INSTRUCTIONS FOR THE TASK: Once you find the line that contains "def State.classify (s", write out that line and every line after it to the end of the records, exactly and with nothing else.

● ● ● ●

-- ==== Sys2Proof/Machine/Classifier.lean ====
section
/-! DEFINITION. Reception and classification: the checks of R131, the rows of Table 8-3 (R134 to R138),
the tag lookup (R7), admission (R52 to R57), the agent's intake (R166). -/

namespace Sys2Proof.Machine

/-! ### Tag lookup and admission -/

/-- The enabled stream of the active set that carries a tag (R7). -/
def State.lookupTag (s : State) (tag : Half) : Option StreamIx :=
  allStreams.find? (fun i => (s.streamRec i).enabled && decide ((s.streamRec i).tag = tag))

/-- The window of a stream (R54). -/
def State.streamWindow (s : State) (i : StreamIx) : WindowRec := s.active.windows[(s.streamRec i).window]

/-- Outcomes of admission (Table 3-2). -/
inductive Admission where
  | admitted
  | misplaced (code : Half)
  | surplus
  deriving DecidableEq, Repr

/-- The four checks of admission in order (R52 to R55, Table 3-2). -/
def State.admission (s : State) (i : StreamIx) (p : Port) (r : StartRecord) : Admission :=
  if !s.running || !r.unbroken then .misplaced 1#16
  else if r.cycle ≠ s.timer.cycleCount then .misplaced 2#16
  else if p ≠ (s.streamWindow i).port then .misplaced 3#16
  else if r.offset < (s.streamWindow i).openOff ∨ (s.streamWindow i).closeOff ≤ r.offset then
    .misplaced 4#16
  else if s.streams[i].admittedCount = (s.streamRec i).framesPerCycle then .surplus
  else .admitted

/-- The runtime record after a frame is admitted (R56). -/
def StreamRun.admit1 (r : StreamRun) : StreamRun :=
  { r with counters := { r.counters with admitted := r.counters.admitted + 1#32 }
           admittedCount := r.admittedCount + 1 }

/-- A stream data frame with a known tag: judged by admission, and handed to the stream table when
admitted (R52, R56, R57). -/
def State.streamFrame (s : State) (i : StreamIx) (p : Port) (r : StartRecord) (f : List Byte) : State :=
  match s.admission i p r with
  | .misplaced code =>
    (s.countStream i (fun c => { c with misplaced := c.misplaced + 1#32 })).raise
      (occMisplaced i p code)
  | .surplus =>
    (s.countStream i (fun c => { c with surplus := c.surplus + 1#32 })).raise
      (occSurplus i p (framePhase f))
  | .admitted =>
    ((s.updateStream i StreamRun.admit1).holdFrame p f).admittedFrame i p (framePhase f) s.nextFrame

/-- A frame of kind 0 (R137). -/
def State.streamData (s : State) (p : Port) (r : StartRecord) (f : List Byte) : State :=
  match s.lookupTag (frameTag f) with
  | some i => s.streamFrame i p r f
  | none =>
    (s.countPort p (fun c => { c with unknownTag := c.unknownTag + 1#32 })).raise
      (occUnknown p (frameTag f))

/-! ### Requests (R135, R166) -/

/-- The request code as FOREIGN's detail: 0xFFFF when the body holds none (Table 12-9); the body is that of
R180, so its length is read here (log 41). -/
def foreignCode (f : List Byte) : Half :=
  if (requestBody f).length < 2 then 0xFFFF#16 else halfAt (requestBody f) 0

/-- The intake queue takes a request while it holds fewer than 4, else discards and counts it (R166). -/
def State.intakeRequest (s : State) (r : Request) : State :=
  if s.agent.intake.length < 4 then
    s.setAgent { s.agent with intake := s.agent.intake ++ [r] }
  else s.setAgent { s.agent with intakeDiscards := s.agent.intakeDiscards + 1#32 }

/-- A management request (R135): accepted on a port of the management port set, else FOREIGN. -/
def State.managementRequest (s : State) (p : Port) (f : List Byte) : State :=
  if PortSet.has s.agent.mgmtPorts p then
    (s.countPort p (fun c => { c with requestsAccepted := c.requestsAccepted + 1#32 })).intakeRequest
      (requestOf p f)
  else
    (s.countPort p (fun c => { c with foreign := c.foreign + 1#32 })).raise
      (occForeign p (foreignCode f))

/-! ### Marks and background (R136, R78, R138) -/

/-- A cycle mark: counted, forwarded to the mark forward set, then handed to the timer (R78, R136). -/
def State.cycleMark (s : State) (p : Port) (r : StartRecord) (f : List Byte) : State :=
  let s1 := s.countPort p (fun c => { c with marks := c.marks + 1#32 })
  let s2 := (s1.holdFrame p f).offerCyclicTo (.mark s.nextFrame)
    (s.active.settings.markForward.portsWithout p)
  s2.timerTakesMark r f.length

/-- The ports a background frame goes to (R138). -/
def State.backgroundPorts (s : State) (p : Port) : List Port :=
  (s.active.settings.background.get p).portsWithout p

/-- A background frame (R138). -/
def State.backgroundFrame (s : State) (p : Port) (f : List Byte) : State :=
  let s1 := s.countPort p (fun c => { c with background := c.background + 1#32 })
  if (s.backgroundPorts p).isEmpty then
    s1.countPort p (fun c => { c with backgroundUnforwarded := c.backgroundUnforwarded + 1#32 })
  else
    (s.backgroundPorts p).foldl (fun t q => t.offerBackground s.nextFrame q) (s1.holdFrame p f)

/-! ### Classification (Table 8-3) -/

/-- The classes of a good frame. -/
inductive FrameClass where
  | malformed
  | request
  | mark
  | streamData
  | background
  deriving DecidableEq, Repr

/-- The first row of Table 8-3 that a good frame meets (R134). Rows 2 and 3 are one class, rows 5 and 6
another. The code of row 3 is read from the body of R180 (log 41). -/
def State.classify (s : State) (p : Port) (f : List Byte) : FrameClass :=
  if isGateFrame f then
    if frameVersion f ≠ 1 ∨ 4 < frameKind f then .malformed
    else if frameKind f = 2 ∧ frameDest f = s.stationAddr then .request
    else if frameKind f = 2 ∧ frameDest f = broadcast ∧ 2 ≤ (requestBody f).length ∧
        natAt (requestBody f) 0 2 = 0x0001 then .request
    else if frameKind f = 1 ∧ p = s.markPort then .mark
    else if frameKind f = 0 then .streamData
    else .background
  else .background

/-- A good frame takes its one path (R134). -/
def State.goodFrame (s : State) (p : Port) (r : StartRecord) (f : List Byte) : State :=
  match s.classify p f with
  | .malformed => s.countPort p (fun c => { c with malformed := c.malformed + 1#32 })
  | .request => s.managementRequest p f
  | .mark => s.cycleMark p r f
  | .streamData => s.streamData p r f
  | .background => s.backgroundFrame p f

/-- The checks of a frame at its arrival (R131): runt, giant, FCS error, or a good frame. -/
def State.receiveFrame (s : State) (p : Port) (r : StartRecord) (f : List Byte) : State :=
  if f.length < 64 then s.countPort p (fun c => { c with runts := c.runts + 1#32 })
  else if 1522 < f.length then s.countPort p (fun c => { c with giants := c.giants + 1#32 })
  else if !fcsMatches f then s.countPort p (fun c => { c with fcsErrors := c.fcsErrors + 1#32 })
  else (s.countPort p (fun c => { c with good := c.good + 1#32 })).goodFrame p r f

/-- The frame in reception of a port is gone. -/
def State.clearReception (s : State) (p : Port) : State :=
  s.updatePort p (fun u => { u with reception := none })

/-- A pending advance that has ended calls for selections (R148). -/
def State.noteAdvanceEnd (before after : State) : State :=
  if before.pendingAdvance = after.pendingAdvance then after else after.callSelections

end Sys2Proof.Machine
end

● ● ● ●

RESULT OF THE EXERCISE:
def State.classify (s : State) (p : Port) (f : List Byte) : FrameClass :=
  if isGateFrame f then
    if frameVersion f ≠ 1 ∨ 4 < frameKind f then .malformed
    else if frameKind f = 2 ∧ frameDest f = s.stationAddr then .request
    else if frameKind f = 2 ∧ frameDest f = broadcast ∧ 2 ≤ (requestBody f).length ∧
        natAt (requestBody f) 0 2 = 0x0001 then .request
    else if frameKind f = 1 ∧ p = s.markPort then .mark
    else if frameKind f = 0 then .streamData
    else .background
  else .background

/-- A good frame takes its one path (R134). -/
def State.goodFrame (s : State) (p : Port) (r : StartRecord) (f : List Byte) : State :=
  match s.classify p f with
  | .malformed => s.countPort p (fun c => { c with malformed := c.malformed + 1#32 })
  | .request => s.managementRequest p f
  | .mark => s.cycleMark p r f
  | .streamData => s.streamData p r f
  | .background => s.backgroundFrame p f

/-- The checks of a frame at its arrival (R131): runt, giant, FCS error, or a good frame. -/
def State.receiveFrame (s : State) (p : Port) (r : StartRecord) (f : List Byte) : State :=
  if f.length < 64 then s.countPort p (fun c => { c with runts := c.runts + 1#32 })
  else if 1522 < f.length then s.countPort p (fun c => { c with giants := c.giants + 1#32 })
  else if !fcsMatches f then s.countPort p (fun c => { c with fcsErrors := c.fcsErrors + 1#32 })
  else (s.countPort p (fun c => { c with good := c.good + 1#32 })).goodFrame p r f

/-- The frame in reception of a port is gone. -/
def State.clearReception (s : State) (p : Port) : State :=
  s.updatePort p (fun u => { u with reception := none })

/-- A pending advance that has ended calls for selections (R148). -/
def State.noteAdvanceEnd (before after : State) : State :=
  if before.pendingAdvance = after.pendingAdvance then after else after.callSelections

end Sys2Proof.Machine
end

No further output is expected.